Martha Nieuwenhuijs born in Amsterdam, spent her early years in Paris and then moved to Turin - Italy in 1966, where she attained a university degree in political sciences and where she currently lives and works.
In 1973 she began to experiment with Fiber Art creating wall hangings in mixed techniques and promoting Fiber Art in Italy where it was practically unknown.
Her current research focuses on painting and making artist's books.
Her interest in shared art led her to realise with the painter Claudio Jaccarino two series of artists' books, Metamorfosi (2004) and Sguardi (2005), and the exhibition Incontri (2005) with the artist calligraphist Chen Li.
Her works have been on show in Italy, France, the Netherlands, Germany, Austria, Hungary, Poland Spain, Switzerland.
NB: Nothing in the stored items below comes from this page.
-- ==== Sys2Proof/Machine/PrintSide.lean ====
section
/-! DEFINITION. The print side of a job and the send side (R46, R68 to R71, R76, R77, R105, R140). -/

namespace Sys2Proof.Machine

def setPrint (f : PrintSide → PrintSide) (s : State) : State := s.onJobs (fun w => { w with print := f w.print })
def setSend (f : SendSide → SendSide) (s : State) : State := s.onJobs (fun w => { w with send := f w.send })
def starveRead (k : Nat) (b : Bool) (s : State) : State := onJob k (fun j => { j with starvedRead := b }) s

/-- R56: STARVED of the reading side set or cleared, where that changes it. -/
def starveReadRule (k : Nat) (j : Job) (b : Bool) (s : State) : Option State :=
  if j.starvedRead = b then none else some (starveRead k b s)

/-! ## The next page of a reading job (R12, R68, R71, R76) -/

/-- R68: the page the job is to begin. -/
inductive Ahead
  /-- a page-table slot -/
  | page (slot : Nat)
  /-- the page lost its first block to another reader: it is passed over (R12) -/
  | passedOver
  /-- a page is still to come, or still to grow (R13, R71) -/
  | toCome
  /-- no page of the range remains -/
  | finished
  deriving DecidableEq, Repr

/-- R71: the print side of a COPY waits for LEAD-LINES on its first copy. -/
def leads (s : State) (j : Job) (p : Page) : Bool :=
  decide (j.kind ≠ .copy) || decide (1 < j.currentCopy) || decide (p.state ≠ .filling) || decide (s.settings.leadLines ≤ p.committed)

def pageAhead (s : State) (j : Job) : Ahead :=
  if j.rangeDone || (decide (j.lastPage ≠ 0) && decide (j.lastPage < j.currentPage)) then .finished
  else match pageAt s j.document j.currentPage with
    | some slot =>
      if (pageOf s slot).freeAsRead && (pageOf s slot).frontFreed then .passedOver
      else if leads s j (pageOf s slot) then .page slot else .toCome
    | none => if (docOf s j.document).state = .opened then .toCome else .finished

/-- R68, R71: the copy's end: the next copy, or the job's last page is done. -/
def copyEnd (k : Nat) (j : Job) (s : State) : State :=
  if j.currentCopy < j.copies then
    onJob k Job.nextCopy s
  else if j.kind = .copy then setPrint (fun p => { p with phase := .copiesDone }) (starveRead k false s)
  else endJob k .completed s

/-- R58: a job that is not RUNNING begins no page; its STARVED still follows its cause. -/
def waitingRule (k : Nat) (j : Job) (s : State) : Option State :=
  starveReadRule k j (decide (pageAhead s j = .toCome)) s

/-- R68, R71: the print side begins its next page. -/
def needPageRule (k : Nat) (j : Job) (s : State) : Option State :=
  if j.state ≠ .running then waitingRule k j s
  else match pageAhead s j with
    | .toCome => starveReadRule k j true s
    | .finished => some (copyEnd k j s)
    | .passedOver => some (onJob k (fun x => { x with currentPage := x.currentPage + 1 }) s)
    | .page slot =>
      let s := setPrint (fun _ => ⟨.printing, none, .start⟩) (starveRead k false s)
      some (beginPage .print j.document j.currentPage slot j.freeAsRead (onJob k (fun x => { x with pageRemoved := false }) s))

/-- R13: the print side at its reader's end, or STARVED. -/
def printingRule (k : Nat) (j : Job) (s : State) : Option State :=
  if s.jobs.print.line.isSome then starveReadRule k j false s
  else match standing s .print with
    | .ready => starveReadRule k j false s
    | .starved => starveReadRule k j true s
    | .pageEnd => some (setPrint (fun p => { p with phase := .readDone }) (starveRead k false s))

/-- R4, R12, R140: every line of the page is consumed: the reader leaves it and the cut begins (log 13). -/
def readDoneRule (s : State) : Option State :=
  if s.store.printOut.inFlight = [] ∧ s.jobs.print.line = none then
    let line := s.store.printOut.consumedLine
    let s := match s.store.printOut.slot with | some slot => onPage slot (Page.countPrint line) s | none => s
    some (setPrint (fun p => { p with phase := .cutting, cut := .start }) (leavePage .print s))
  else none

/-- R138, R145: a cycle may begin: the feed rests, the drive is off and powered. -/
def cycleDue (s : State) : Bool := s.mech.printFeed.rests && !s.mech.cutter.drives && !s.levels.coverOpen

/-- R140: the cut's stages up to the cycle; an offset offered and not admitted keeps its steps (log 87). -/
def cuttingRule (j : Job) (s : State) : Option State :=
  match s.jobs.print.cut with
  | .start =>
    some (setPrint (fun p => { p with cut := if s.settings.cutOffset = 0 then .resting else .offset s.settings.cutOffset }) s)
  | .offset n =>
    if n = 0 then some (setPrint (fun p => { p with cut := .resting }) s)
    else if admits s .print then
      some (enqueue .print (runEntry .cutOffset n) (setPrint (fun p => { p with cut := .resting }) s))
    else none
  | .resting =>
    if cycleDue s && (decide (j.state = .running) || decide (j.state = .holding)) then some (beginCycle (setPrint (fun p => { p with cut := .cycle }) s)) else none
  | .cycle => none
  | .done => some (setPrint (fun p => { p with phase := .pageCut }) s)

/-- R68, R71: the page is cut. -/
def pageCutRule (k : Nat) (j : Job) (s : State) : Option State :=
  if j.kind = .copy then
    (if j.state = .running then
      some (onJob k Job.nextPage (setPrint (fun _ => ⟨.needPage, none, .start⟩) s)) else none)
  else
    let code := if furtherPage s j || decide (j.currentCopy < j.copies) then BoundaryCode.prMore else .prLast
    if canMeet j code then some (meet k (plainCode code) s) else none

/-- R73: a COPY ejects its sheet after FINISH at PR-PAPER or PR-CUT; its print side stands still, and goes on only after a RETRY at an
SC-JAM met in that eject (log 94). -/
def printEnds (s : State) : Bool :=
  match printJob s with
  | some (_, j) => decide (j.kind = .copy) && decide (s.scan.after = some .endCompleted)
  | none => false

/-- R56: the print side waits, where it stands, for a line or a page. -/
def printWaits (s : State) (j : Job) : Bool :=
  match s.jobs.print.phase with
  | .needPage => decide (pageAhead s j = .toCome)
  | .printing => s.jobs.print.line.isNone && decide (standing s .print = .starved)
  | _ => false

/-- The rule of the print side's phase. One that stands still begins nothing; its STARVED follows its cause (R56). -/
def printRule (s : State) : Option State :=
  match printJob s with
  | none => none
  | some (k, j) =>
    if printEnds s then starveReadRule k j (printWaits s j) s
    else match s.jobs.print.phase with
    | .off => none
    | .needPage => needPageRule k j s
    | .printing => printingRule k j s
    | .readDone => readDoneRule s
    | .cutting => cuttingRule j s
    | .pageCut => pageCutRule k j s
    | .copiesDone => if canMeet j .cpDone then some (meet k (plainCode .cpDone) s) else none

/-- The cut succeeded: pages done rises and the job goes on (R68, R140). -/
def cutSucceeded (k : Nat) (s : State) : State :=
  onJob k (fun j => { j with pagesDone := satAdd 65535 j.pagesDone 1 }) (setPrint (fun p => { p with cut := .done }) s)

/-! ## Offering a line (R46, R105, R117) -/

/-- The next physical line: the one pending, or the next stored line read, reduced and split (R45, R46). -/
def nextLine (s : State) : State :=
  if s.jobs.print.line.isSome then s
  else
    let r := s.store.printOut
    let s' := readLineOf .print s
    match s'.store.printOut.inFlight.getLast?, r.slot with
    | some l, some slot =>
      if s'.store.printOut.readLine = r.readLine + 1 then
        let p := pageOf s slot
        setPrint (fun x => { x with line := some ⟨slot, false, l.line, headLine p.width l.image, p.resolution.physicalLines, p.resolution.physicalSteps⟩ }) s'
      else s'
    | _, _ => s'

/-- R105: the print side has a line to offer and a feed to admit it. -/
def lineToOffer (s : State) : Bool :=
  decide (s.jobs.print.phase = .printing) && !printEnds s && admits s .print &&
    (s.jobs.print.line.isSome || decide (standing s .print = .ready))

/-- R105: when the print side offers a line. -/
def offerDue (s : State) : Bool :=
  lineToOffer s && (printJob s).isSome && s.energy.ready && !s.energy.thermalHold && !s.energy.supplyHold

/-- R117: the head has rested for more than 100 ms. -/
def headCold (s : State) : Bool :=
  match s.energy.rest with | .busy => false | .cold => true | .since t => decide (t + headRestTime < s.now)

/-- R117: the history the line is counted against; the history line itself changes with the admission (log 81). -/
def historyFor (s : State) (page : Nat) : Line :=
  if headCold s ∨ s.energy.historyPage ≠ some page then List.replicate Config.headDots false else s.energy.history

/-- R111: the clamped phases raise the count of the line's page, unless that page has been discarded since the line was read. -/
def countClamped (l : StoredLine) (n : Nat) (s : State) : State :=
  if l.discarded then s else onPage l.page (fun p => { p with clamped := satAdd 65535 p.clamped n }) s

/-- R105, 2 to 5: the line is worked out and admitted, and becomes the history line; the head's rest ends with the admission (R117),
where R127 names the entry's first step (log 89, DEDUCED). -/
def admitLine (l : StoredLine) (s : State) : State :=
  let history := historyFor s l.page
  let plan := planLine s.settings l.image history s.energy.thermistor s.energy.supply l.steps
  let tag : LineTag := ⟨l.page, l.line, decide (l.remaining ≤ 1)⟩
  let s := countClamped l plan.clamped s
  let s := enqueue .print ⟨.printLine tag l.image (freshDots l.image history) plan.phases, l.steps, l.steps, plan.ireq, targetLevel s.settings .print plan.ireq, true⟩ s
  let s := s.onEnergy (fun e => { e with history := l.image, historyPage := some l.page, rest := .busy })
  setPrint (fun p => { p with line := if l.remaining ≤ 1 then none else some { l with remaining := l.remaining - 1 } }) s

/-- R105: an offer: a pair of samples is taken and judged, then the line is admitted unless a hold became SET, which leaves the history
line as it stands (log 81). -/
def offerLine (thermistor supply : Byte) (s : State) : State :=
  let s := nextLine s
  match s.jobs.print.line with
  | none => s
  | some l =>
    let s := takeSamples thermistor supply s
    if s.energy.thermalHold || s.energy.supplyHold then s else admitLine l s

/-! ## Repositioning on an answer (R14, R70) -/

/-- R14, R70: printing goes on at the first stored line not yet consumed. -/
def printToConsumed (s : State) : State := setPrint (fun p => { p with line := none }) (toConsumed .print s)

/-- The same, where the print side reads or has read its page (log 34). -/
def backToConsumed (s : State) : State :=
  if s.jobs.print.phase = .printing ∨ s.jobs.print.phase = .readDone then
    setPrint (fun p => { p with phase := .printing }) (printToConsumed s)
  else s

/-! ## The send side (R47, R76, R77) -/

/-- R77: the frame is closed and handed to the Command Link. -/
def closeFrame (k : Nat) (pageEnd : Bool) (s : State) : State :=
  let v := s.jobs.send
  let s := s.onLink (fun l => { l with dataOut := some ⟨v.frame, v.frameLines, pageEnd, some k⟩ })
  beginSending .dataOut (setSend (fun x => { x with frame := [], frameLines := [] }) s)

/-- R77: a record that is due is placed, or waits for credit or for the next frame. -/
def placeRecord (k : Nat) (j : Job) (l : ReadLine) (s : State) : Option State :=
  let v := s.jobs.send
  if Config.maxPayload < v.frame.length + l.record.length then some (closeFrame k false s)
  else if j.credit = 0 then none
  else some (onJob k (fun x => { x with credit := x.credit - 1 })
    (setSend (fun x => { x with frame := x.frame ++ l.record, frameLines := x.frameLines ++ [l], due := none }) s))

/-- R77: a record is due and the credit is 0: a frame that holds a line record is closed. -/
def noCreditRule (k : Nat) (s : State) : Option State :=
  if s.jobs.send.frameLines ≠ [] then some (closeFrame k false s) else none

/-- R77: the next item of the page: PAGE-BEGIN, the records, PAGE-END. -/
def sendingRule (k : Nat) (j : Job) (s : State) : Option State :=
  let v := s.jobs.send
  if v.beginDue then
    let p := match s.store.linkOut.slot with | some slot => pageOf s slot | none => .blank
    some (setSend (fun x => { x with beginDue := false, frame := x.frame ++ [headBegin, attributeByte p.resolution p.width] }) s)
  else match v.due with
    | some l => if j.credit = 0 then noCreditRule k s else placeRecord k j l s
    | none =>
      match standing s .link with
      | .ready =>
        if j.starvedRead then some (starveRead k false s)
        else if j.credit = 0 then noCreditRule k s
        else
          let s' := readLineOf .link s
          some (if s'.store.linkOut.readLine = s.store.linkOut.readLine + 1 then
              setSend (fun x => { x with due := s'.store.linkOut.inFlight.getLast? }) s' else s')
      | .starved =>
        if !j.starvedRead then some (starveRead k true s)
        else if v.frame ≠ [] then some (closeFrame k false s) else none
      | .pageEnd =>
        if Config.maxPayload < v.frame.length + 1 then some (closeFrame k false s)
        else some (closeFrame k true (setSend (fun x => { x with phase := .closing, frame := x.frame ++ [headEnd] }) (starveRead k false s)))

/-- R76: the send side begins its next page. -/
def sendNeedPageRule (k : Nat) (j : Job) (s : State) : Option State :=
  if j.state ≠ .running then waitingRule k j s
  else match pageAhead s j with
    | .toCome => starveReadRule k j true s
    | .finished => some (endJob k .completed s)
    | .passedOver => some (onJob k (fun x => { x with currentPage := x.currentPage + 1 }) s)
    | .page slot =>
      let s := setSend (fun _ => ⟨.sending, true, [], [], none⟩) (starveRead k false s)
      some (beginPage .link j.document j.currentPage slot j.freeAsRead (onJob k (fun x => { x with pageRemoved := false }) s))

/-- R56, R58: STARVED of a SEND within a page does not show what its reader finds; it follows its cause in every state. -/
def starveStale (s : State) (j : Job) : Bool :=
  j.starvedRead != (decide (standing s .link = .starved) && s.jobs.send.due.isNone && !s.jobs.send.beginDue)

/-- R56, R58, R77: a record is due with a credit of 0 and NO-CREDIT does not show it; it is set in every state. It
clears with SEND-CREDIT alone, also where no record is due any more (log 101, DESIGN CHOICE). -/
def noCreditStale (s : State) (j : Job) : Bool :=
  !j.noCredit && decide (j.credit = 0) && !s.jobs.send.beginDue &&
    (s.jobs.send.due.isSome || decide (standing s .link = .ready))

/-- The send side of the job that holds LINK-OUT: one frame at a time, the next when the previous has been sent (R77). -/
def sendRule (s : State) : Option State :=
  match sendJob s with
  | none => none
  | some (k, j) =>
    match s.jobs.send.phase with
    | .needPage => sendNeedPageRule k j s
    | .sending =>
      if starveStale s j then some (starveRead k (!j.starvedRead) s)
      else if noCreditStale s j then some (onJob k (fun x => { x with noCredit := true }) s)
      else if s.link.dataOut.isSome then none
      else if j.state = .running then sendingRule k j s
      else if j.state = .held ∧ s.jobs.send.frame ≠ [] then some (closeFrame k false s)
      else none
    | .pageSent =>
      let code := if furtherPage s j then BoundaryCode.txMore else .txLast
      if canMeet j code then some (meet k (plainCode code) s) else none
    | .off | .closing => none

/-- R14, R76, R197: a DATA-OUT frame has been sent whole: its lines are consumed, and a PAGE-END ends the page. -/
def frameSent (o : OutFrame) (s : State) : State :=
  match o.job with
  | none => endOp .linkOut .frameSending s
  | some k =>
    let s := consumeLines .link o.lines.length s
    if o.pageEnd then
      let s := leavePage .link s
      setSend (fun x => { x with phase := .pageSent }) (onJob k (fun j => { j with pagesDone := satAdd 65535 j.pagesDone 1 }) s)
    else s

end Sys2Proof.Machine
end

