/-- R164, R165 (log 25 for a reset met within another): the reset that each supply event and the RESET input begin. R180:
RESTART is accepted unless a store is writing, and no command is taken from then on; while one writes it is BUSY. -/
def Obligations.ResetsBegin : Prop :=
  (∀ s : State,
     exec .powerOnReset s =
       .next (settle { resetBlocks .powerOn s with start := { (resetBlocks .powerOn s).start with batteryOnly := false } }) ∧
     (s.start.batteryOnly = false → s.start.phase ≠ .inReset →
       exec .supplyDropReset s =
         .next (settle { resetBlocks .supplyDrop s with
           start := { (resetBlocks .supplyDrop s).start with batteryOnly := true, selfRefresh := true } })) ∧
     (s.start.batteryOnly = true → exec .supplyBelowPowerOff s = .next (settle (resetBlocks .powerOn s))) ∧
     (s.start.phase ≠ .inReset → exec .pinReset s = .next (settle (resetBlocks .pin s)))) ∧
  (∀ s : State, takes .restart s = true →
     (s.settings.writing = none →
       exec .restart s =
         replied 0x62 [] { releaseCommand s with link := { (releaseCommand s).link with restartAccepted := true } } ∧
       ∀ t, exec .restart s = .next t → intakeOpen t = false) ∧
     (s.settings.writing.isSome = true →
       exec .restart s = .next (settle (placeReply 0x62 .busy [] (releaseCommand s)))))

/-- R166, R167, R190 (log 26 for the marker's condition): at the end of a reset the domain is judged: where it is kept, the flag
of the reset's kind joins the cause flags and the host reset count stays; where it is lost, they are cleared first. The DRAM is taken
out of self-refresh. -/
def Obligations.ResetEndJudges : Prop :=
  ∀ (batteryLow sramHeld first second : Bool) (s : State), s.start.phase = .inReset →
    ∃ t, exec (.resetEnd batteryLow sramHeld first second) s = .next t ∧
      t.start.phase = .settings ∧ t.start.batteryLow = batteryLow ∧
      t.link.rate = first.toNat + 2 * second.toNat ∧ t.start.selfRefresh = false ∧
      (s.start.marker = true → sramHeld = true → (s.start.kind = .powerOn → batteryLow = false) →
        t.start.domainLost = false ∧ t.start.marker = true ∧ t.start.causes = s.start.causes.with s.start.kind ∧
        t.silence.hostResets = s.silence.hostResets) ∧
      (s.start.marker = false ∨ (s.start.kind = .powerOn ∧ batteryLow = true) ∨
        (sramHeld = false ∧ (s.start.kind = .powerOn ∨ s.start.kind = .supplyDrop)) →
        t.start.domainLost = true ∧ t.start.causes = CauseFlags.with ⟨false, false, false, false⟩ s.start.kind ∧
        t.silence.hostResets = 0) ∧
      t.store = s.store ∧ t.dram = s.dram ∧ t.settings = s.settings ∧ t.link.hold = true ∧ t.events.atn = false

/-- R168: the SETTINGS phase loads the image where it is good, and the defaults, unprotected, where it is not. -/
def Obligations.SettingsPhaseLoads : Prop :=
  ∀ (answers : Bool) (s : State), s.start.phase = .settings →
    ∃ t, exec (.settingsPhaseEnd answers) s = .next t ∧ t.start.phase = .memory ∧
      t.settings.writing = none ∧ t.settings.eeprom = s.settings.eeprom ∧
      t.settings.same = decide (t.start.status = .loaded) ∧
      (∀ image, s.settings.eeprom = .bytes image → answers = true → imageGood image = true →
        t.settings.values = clampLoaded (pairs ((image.drop 2).take 160)) ∧ t.start.status ≠ .defaulted) ∧
      (answers = false ∨ s.settings.eeprom = .partlyWritten ∨ (∃ image, s.settings.eeprom = .bytes image ∧ imageGood image = false) →
        t.settings.values = defaultValues ∧ t.settings.protect = false ∧ t.start.status = .defaulted) ∧
      t.store = s.store ∧ t.dram = s.dram ∧ t.link = { s.link with hold := true } ∧ t.start.causes = s.start.causes
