-- ==== Sys2Proof/Laws/State.lean ====
section
/-! SUPPORT. Each field of the state after each update of one block. -/

namespace Sys2Proof.Machine

variable (s : State)

/-! ### onPending -/

@[simp] theorem State.onPending_pending (f : List Instr → List Instr) : (s.onPending f).pending = f s.pending := rfl
@[simp] theorem State.onPending_now (f : List Instr → List Instr) : (s.onPending f).now = s.now := rfl
@[simp] theorem State.onPending_start (f : List Instr → List Instr) : (s.onPending f).start = s.start := rfl
@[simp] theorem State.onPending_dram (f : List Instr → List Instr) : (s.onPending f).dram = s.dram := rfl
@[simp] theorem State.onPending_dramFaults (f : List Instr → List Instr) : (s.onPending f).dramFaults = s.dramFaults := rfl
@[simp] theorem State.onPending_store (f : List Instr → List Instr) : (s.onPending f).store = s.store := rfl
@[simp] theorem State.onPending_jobs (f : List Instr → List Instr) : (s.onPending f).jobs = s.jobs := rfl
@[simp] theorem State.onPending_scan (f : List Instr → List Instr) : (s.onPending f).scan = s.scan := rfl
@[simp] theorem State.onPending_energy (f : List Instr → List Instr) : (s.onPending f).energy = s.energy := rfl
@[simp] theorem State.onPending_mech (f : List Instr → List Instr) : (s.onPending f).mech = s.mech := rfl
@[simp] theorem State.onPending_levels (f : List Instr → List Instr) : (s.onPending f).levels = s.levels := rfl
@[simp] theorem State.onPending_power (f : List Instr → List Instr) : (s.onPending f).power = s.power := rfl
@[simp] theorem State.onPending_ring (f : List Instr → List Instr) : (s.onPending f).ring = s.ring := rfl
@[simp] theorem State.onPending_wake (f : List Instr → List Instr) : (s.onPending f).wake = s.wake := rfl
@[simp] theorem State.onPending_silence (f : List Instr → List Instr) : (s.onPending f).silence = s.silence := rfl
@[simp] theorem State.onPending_settings (f : List Instr → List Instr) : (s.onPending f).settings = s.settings := rfl
@[simp] theorem State.onPending_link (f : List Instr → List Instr) : (s.onPending f).link = s.link := rfl
@[simp] theorem State.onPending_events (f : List Instr → List Instr) : (s.onPending f).events = s.events := rfl

/-! ### onNow -/

@[simp] theorem State.onNow_pending (f : Nat → Nat) : (s.onNow f).pending = s.pending := rfl
@[simp] theorem State.onNow_now (f : Nat → Nat) : (s.onNow f).now = f s.now := rfl
@[simp] theorem State.onNow_start (f : Nat → Nat) : (s.onNow f).start = s.start := rfl
@[simp] theorem State.onNow_dram (f : Nat → Nat) : (s.onNow f).dram = s.dram := rfl
@[simp] theorem State.onNow_dramFaults (f : Nat → Nat) : (s.onNow f).dramFaults = s.dramFaults := rfl
@[simp] theorem State.onNow_store (f : Nat → Nat) : (s.onNow f).store = s.store := rfl
@[simp] theorem State.onNow_jobs (f : Nat → Nat) : (s.onNow f).jobs = s.jobs := rfl
@[simp] theorem State.onNow_scan (f : Nat → Nat) : (s.onNow f).scan = s.scan := rfl
@[simp] theorem State.onNow_energy (f : Nat → Nat) : (s.onNow f).energy = s.energy := rfl
@[simp] theorem State.onNow_mech (f : Nat → Nat) : (s.onNow f).mech = s.mech := rfl
@[simp] theorem State.onNow_levels (f : Nat → Nat) : (s.onNow f).levels = s.levels := rfl
@[simp] theorem State.onNow_power (f : Nat → Nat) : (s.onNow f).power = s.power := rfl
@[simp] theorem State.onNow_ring (f : Nat → Nat) : (s.onNow f).ring = s.ring := rfl
@[simp] theorem State.onNow_wake (f : Nat → Nat) : (s.onNow f).wake = s.wake := rfl
@[simp] theorem State.onNow_silence (f : Nat → Nat) : (s.onNow f).silence = s.silence := rfl
@[simp] theorem State.onNow_settings (f : Nat → Nat) : (s.onNow f).settings = s.settings := rfl
@[simp] theorem State.onNow_link (f : Nat → Nat) : (s.onNow f).link = s.link := rfl
@[simp] theorem State.onNow_events (f : Nat → Nat) : (s.onNow f).events = s.events := rfl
In 1998 she founded the International Biennial of Fiber Art "Trame d'autore" in Chieri (Turin), where she was invited to exhibit her "white works" made during 1993-1998, in the solo exhibition Incontri Monografici d'artista (catalogue with critical essay by Piero Simondo).
The Chieri Civic collection of Fiber art, now endowed with more than 80 works of international artists, started after she donated her
work The crowd to the city.
In the early nineties the artist created jewellery with the lost wax casting technique, the so called Con-Fusioni d'artista, a series of thirty small wearable sculptures realized during the years 1994-2004.
Between 2001-2004 she created Metamorphosis, a project inspired by major concerns of our time particularly by the transformations undergone by both the environment and human life in moments of crisis.
The large-sized mixed-techniques works were exhibited in collaboration with the sculptor and performer Rudi Punzo under the aegis of the town of Collegno (Turin) in 2004.
Fiber art is a style of fine art which uses textiles such as fabric, yarn, and natural and synthetic fibers. It focuses on the materials and on the manual labour involved as part of its significance.
Traditionally fiber is taken from plants or animals, for example cotton from cotton seed pods, linen from flax stems, wool from sheep hair, or silk from the spun cocoons of silkworms.
In addition to these traditional materials, synthetic materials such as plastic acrylic are now used.
In order for the fiber to be made into cloth or clothing, it must be spun or twisted into a strand known as yarn. When the yarn is ready and dyed for use it can be made into cloth in a number of ways.
Knitting and crochet are common methods of twisting and shaping the yarn into garments or fabric.
The most common use of yarn to make cloth is weaving. In weaving, the yarn is wrapped on a frame called a loom and pulled taut vertically.
This is known as the warp. Then another strand of yarn is worked back and forth wrapping over and under the warp.
This wrapped yarn is called the weft. Most art and commercial textiles are made by this process.
For centuries weaving has been the way to produce clothes. In some cultures, weaving forms demonstrate social status. The more intricate the weaving, the higher the status.
Certain symbols and colors also allowed identification of class and position.
For example, in the ancient Incan civilization, black and white designs indicated a military status.
In Europe between the fourteenth and seventeenth centuries woven pieces called "tapestries" took the place of paintings on walls.
The Unicorn in Captivity is part of a series consisting of seven tapestry panels known as The Hunt of the Unicorn by Franco Flemish from this time period.
Much of the art at the time in history was used to tell common folktales that also had a religious theme.